A lingering stare and a sharp arc of the brow has her realizing that Ryoshu isn't giving her a choice.

_____

Despite her aversion to keeping secrets, her loyalty to the company manages to keep her silent for eight months. Primarily out of fear of what could happen to Ryoshu rather than herself.

But then she sees Ryoshu on the train. And something breaks.

In theory, she knows it's happened before. Warp trains are too convenient to ignore, and Ryoshu is City-worth talent that can’t be contained in a single District.

But she never allowed herself to think about it until Ryoshu returns to Wing 24 on the train she is assigned to clean.

Don Quixote knew that it was the date of her return, but kept clinging onto the hope that out of all today’s trains it wouldn't be hers.

Her cowardly rejection of reality holds strong from cart to cart until she sees those familiar crimson eyes and an even more familiar knife.
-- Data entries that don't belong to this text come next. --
/-- Whether a code is rounded up: the midpoint's code is one bit longer (R100). -/
def TapersUp (w : Nat) (r : Rnd) (neg : Bool) (n d c : Nat) : Prop :=
  match r with
  | .rne => taperedUnits (w + 1) (2 * c + 1) * d < n ∨ (taperedUnits (w + 1) (2 * c + 1) * d = n ∧ c % 2 = 1)
  | .rna => taperedUnits (w + 1) (2 * c + 1) * d ≤ n
  | .rz => False
  | .rp => neg = false
  | .rm => neg = true

theorem tapers_eq (w level : Nat) (r : Rnd) (neg : Bool) (n d k : Nat) (e : Exc) : Tapers w level r neg n d k e ↔
    (taperedUnits w (2 ^ w - 1) * d ≤ n → k = 2 ^ w - 1 ∧ e = if taperedUnits w (2 ^ w - 1) * d = n then 0 else 0x10) ∧
    (∀ c, 1 ≤ c → c + 1 < 2 ^ w → taperedUnits w c * d ≤ n → n < taperedUnits w (c + 1) * d →
      (taperedUnits w c * d = n → k = c ∧ e = 0) ∧
      (taperedUnits w c * d ≠ n → e = 0x10 ∧ (TapersUp w r neg n d c → k = c + 1) ∧ (¬TapersUp w r neg n d c → k = c))) ∧
    (n < taperedUnits w 1 * d → e = 0x18 ∧ (level = 0 → k = 1) ∧ (level = 1 → k = 0) ∧
      (2 ≤ level → (TapersUp w r neg n d 0 → k = 1) ∧ (¬TapersUp w r neg n d 0 → k = 0))) := Iff.rfl

theorem eq_ite_iff_of {α : Type} {p q : Prop} [Decidable p] (h : p ↔ q) (x a b : α) : x = (if p then a else b) ↔ (q → x = a) ∧ (¬q → x = b) := by
  rw [← h]
  by_cases hp : p <;> simp [hp]

section
variable {n d : Nat} {v : ℝ} (hd : 0 < d) (hv : 0 < v) (hnd : (n : ℝ) / d = v * 2 ^ 64)
include hd hv hnd

/-- The codes of one length stand in the order of their values. -/
theorem taperedUnits_compare {w c : Nat} (hw : w ∈ [5, 6, 7, 8]) (hc : c < 2 ^ w) (h0 : c ≠ 0) :
    (taperedUnits w c * d ≤ n ↔ (c : ℝ) ≤ magPlace v * 2 ^ w) ∧ (n ≤ taperedUnits w c * d ↔ magPlace v * 2 ^ w ≤ c) := by
  obtain ⟨hT, hstring⟩ := taperedString_units w hw c hc h0
  have hD : (0 : ℝ) < d := by exact_mod_cast hd
  have hTpos : (0 : ℝ) < taperedUnits w c := by exact_mod_cast Nat.pos_of_ne_zero hT
  have hTv : (0 : ℝ) < taperedUnits w c * 2 ^ (-64 : Int) := by positivity
  have hW : (0 : ℝ) < 2 ^ w := by positivity
  have hplace : magPlace (taperedUnits w c * 2 ^ (-64 : Int)) = c / 2 ^ w := by
    rw [magPlace_eq_string hT, div_eq_div_iff (by positivity) hW.ne']
    exact_mod_cast hstring
  have hn : (n : ℝ) = v * 2 ^ 64 * d := by rw [← hnd, div_mul_cancel₀ _ hD.ne']
  have h64 : (2 : ℝ) ^ (-64 : Int) * 2 ^ 64 = 1 := by norm_num
  have hmul : ∀ x y : ℝ, x * 2 ^ 64 * d ≤ y * 2 ^ 64 * d ↔ x ≤ y := fun x y => by
    rw [mul_le_mul_iff_left₀ hD, mul_le_mul_iff_left₀ (by positivity)]
  have hcast : ((taperedUnits w c * d : Nat) : ℝ) = taperedUnits w c * 2 ^ (-64 : Int) * 2 ^ 64 * d := by
    rw [mul_assoc (_ : ℝ) _ (2 ^ 64), h64, mul_one, Nat.cast_mul]
  constructor
  · rw [← div_le_iff₀ hW, ← hplace, magPlace_le_iff hTv hv, ← hmul, ← hcast, ← hn]
    exact Nat.cast_le.symm
  · rw [← le_div_iff₀ hW, ← hplace, magPlace_le_iff hv hTv, ← hmul, ← hcast, ← hn]
    exact Nat.cast_le.symm

theorem tapers_iff {w level : Nat} (hw : w ∈ [5, 7]) (r : Rnd) (neg : Bool) (k : Nat) (e : Exc) :
    Tapers w level r neg n d k e ↔ TapersAt w level r neg (magPlace v * 2 ^ w) k e := by
  have hw4 : w ∈ [5, 6, 7, 8] := by simp at hw ⊢; omega
  have hw14 : w + 1 ∈ [5, 6, 7, 8] := by simp at hw ⊢; omega
  have hP : 2 ≤ 2 ^ w := by simp at hw; rcases hw with rfl | rfl <;> decide
  have hpow : (2 : ℝ) ^ (w + 1) = 2 * 2 ^ w := pow_succ' 2 w
  have hle := fun {c : Nat} (hc : c < 2 ^ w) (h0 : c ≠ 0) => (taperedUnits_compare hd hv hnd hw4 hc h0).1
  have hge := fun {c : Nat} (hc : c < 2 ^ w) (h0 : c ≠ 0) => (taperedUnits_compare hd hv hnd hw4 hc h0).2
  have heq := fun {c : Nat} (hc : c < 2 ^ w) (h0 : c ≠ 0) => show taperedUnits w c * d = n ↔ magPlace v * 2 ^ w = c by
    rw [le_antisymm_iff, hle hc h0, hge hc h0, le_antisymm_iff, and_comm]
  have hlt := fun {c : Nat} (hc : c < 2 ^ w) (h0 : c ≠ 0) => show n < taperedUnits w c * d ↔ magPlace v * 2 ^ w < c by
    rw [← not_le, hle hc h0, not_le]
  have hmid := fun {c : Nat} (hc : c < 2 ^ w) => taperedUnits_compare (c := 2 * c + 1) hd hv hnd hw14 (by rw [Nat.pow_succ]; omega) (by omega)
  have hup : ∀ c : Nat, c < 2 ^ w → (c : ℝ) < magPlace v * 2 ^ w → (TapersUp w r neg n d c ↔ TakesUpper r neg (c % 2 == 1) c (c + 1) (magPlace v * 2 ^ w)) :=
    fun c hc hlt => by
      obtain ⟨h1, h2⟩ := hmid hc
      have hle2 : ((2 * c + 1 : Nat) : ℝ) ≤ magPlace v * 2 ^ (w + 1) ↔ (c : ℝ) + (c + 1) ≤ 2 * (magPlace v * 2 ^ w) := by
        rw [hpow]
        push_cast
        constructor <;> intro h <;> linarith
      have hge2 : magPlace v * 2 ^ (w + 1) ≤ ((2 * c + 1 : Nat) : ℝ) ↔ 2 * (magPlace v * 2 ^ w) ≤ (c : ℝ) + (c + 1) := by
        rw [hpow]
        push_cast
        constructor <;> intro h <;> linarith
      rw [hle2] at h1
      rw [hge2] at h2
      cases r with
      | rne =>
        refine or_congr ?_ (and_congr ?_ (by rw [beq_iff_eq]))
        · rw [← not_le, h2, not_le]
        · rw [le_antisymm_iff, h1, h2, le_antisymm_iff]
      | rna => exact h1
      | rz => exact Iff.rfl
      | rp => exact (and_iff_left hlt).symm
      | rm => exact (and_iff_left hlt).symm
  have hA : 0 < magPlace v * 2 ^ w := by
    have := magPlace_pos hv
    positivity
  rw [tapers_eq, TapersAt]
  refine and_congr (imp_congr (hle (by omega) (by omega)) (and_congr Iff.rfl (eq_ite_iff_of (heq (by omega) (by omega)) _ _ _)))
    (and_congr (forall_congr' fun c => forall_congr' fun h1 => forall_congr' fun h2 => imp_congr_ctx (hle (by omega) (by omega)) fun hcA =>
      imp_congr ?_ (and_congr (imp_congr (heq (by omega) (by omega)) Iff.rfl) (imp_congr_ctx (not_congr (heq (by omega) (by omega))) fun hne => ?_)))
      (imp_congr ?_ ?_))
  · rw [hlt h2 (by omega)]
    push_cast
    rfl
  · rw [hup c (by omega) (lt_of_le_of_ne hcA (Ne.symm hne))]
  · rw [hlt (by omega) one_ne_zero, Nat.cast_one]
  · have h0 := hup 0 (by omega) (by rwa [Nat.cast_zero])
    rw [Nat.cast_zero, zero_add] at h0
    rw [h0]
    rfl

end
Everything else is dead in the cart, to no surprise.

What surprises her is that she has no problem attacking Ryoshu, her legs moving on instinct.
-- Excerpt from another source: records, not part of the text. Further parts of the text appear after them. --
-- ==== Sys2Proof/Config.lean ====
section
/-! DEFINITION. What an instance of SYNTH_CORE fixes (its parameters, 00_scope.md rules R6, R7), and the free
values: opaque constants with no body, standing for the values the spec leaves open. Nothing in Lean can
evaluate one, so a claim that holds of the model holds whatever they are. -/

namespace Sys2Proof

/-- A run of host memory, `size` bytes from `base`, that the platform admits for writing (20_memory.md R88). -/
structure Region where
  base : Nat
  size : Nat
deriving DecidableEq, Repr

/-- The parameters of an instance. No step writes one (10_state.md R75); they stand in the state only so that
every statement about all states is a statement about all instances (log 1). -/
structure Params where
  /-- `N_VOICES`, the voice-pool capacity (R6). -/
  nVoices : Nat
  /-- `WT_LOG2_LEN`, log2 of the wavetable length (R6). -/
  wtLog2Len : Nat
  /-- `FIFO_DEPTH`, the event FIFO capacity (R6). -/
  fifoDepth : Nat
  /-- `CSR_BASE`, the host address of the CSR window, a multiple of 512 (20_memory.md R81). -/
  csrBase : Word
  /-- `IRQ_ROUTE`, the host interrupt-controller input the `irq` line drives (60_exceptions.md R335); no rule reads it. -/
  irqRoute : Nat
  /-- The host memory the platform admits for 32-bit writes, as maximal runs (20_memory.md R88). -/
  memory : List Region
deriving DecidableEq, Repr

/-- `L`, the wavetable length (R6). -/
def Params.tableLen (p : Params) : Nat := 2 ^ p.wtLog2Len

/-- The legal ranges of R6 and R81; every admitted run lies inside the 2^32 bytes of host memory (R80). -/
def Params.legal (p : Params) : Bool :=
  decide (1 ≤ p.nVoices) && decide (p.nVoices ≤ 65535) && decide (1 ≤ p.wtLog2Len) && decide (p.wtLog2Len ≤ 16)
    && decide (1 ≤ p.fifoDepth) && decide (p.fifoDepth ≤ 65535) && decide (p.csrBase.toNat % 512 = 0)
    && p.memory.all fun r => decide (r.base + r.size ≤ 2 ^ 32)

/-- DESIGN CHOICE (log 1): the instance `State.reset` stands for is the one of 95_test_vectors.md (N_VOICES = 4,
WT_LOG2_LEN = 2, FIFO_DEPTH = 4), on a platform whose window is at 0 and that admits all of host memory. -/
def Params.vectors : Params :=
  { nVoices := 4, wtLog2Len := 2, fifoDepth := 4, csrBase := 0, irqRoute := 0, memory := [⟨0, 2 ^ 32⟩] }

/-- The n-th free word (a draw): a register read while BUSY (48_host_interface.md R297), a never-written table
entry read through `WT_DATA` (R308), the output range read while BUSY (20_memory.md R92), or a byte of host
memory nothing has written (log 3, log 6). -/
opaque Config.freeWord : Nat → Word

/-- The n-th free choice: whether the host's write of a raced output word outlasts the engine's (20_memory.md
R92, log 7). -/
opaque Config.freeBit : Nat → Bool

/-- `wrapL` of a pattern that is not a finite binary32 ≥ 0: no value is stated (00_scope.md R9; log 11). -/
opaque Config.wrapOutside : Word → Word

/-- `CoefFn` of a cutoff and a rate that are not both finite and positive: no value is stated (43_filter.md R180;
log 10). -/
opaque Config.coefOutside : Word → Word → Word

/-- Which of the two neighbours `CoefFn` rounds to where the model's enclosure of the real value does not
decide it (43_filter.md R180; log 10). -/
opaque Config.coefRoundsUp : Word → Word → Bool

end Sys2Proof
end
Her opponent leaps forward and with a clean clash, a dagger is torn away. Suddenly, Don Quixote feels a rush of dread wedged within her throat. Those red eyes flash dangerously, and it's as if the skin over her jugular was ripped clean off.

She barely jumps away. Eyeing the red of kitchen knife, the blood furiously pumping through her seems to beat even more fervently.

Clean cut.

Perfect.

Professional.

“Ryoshu?” she calls out weakly, that stupid desperate hope bleeding into her voice.

Ryoshu charges again, and the agent hesitates, her dodge sloppy and mistimed.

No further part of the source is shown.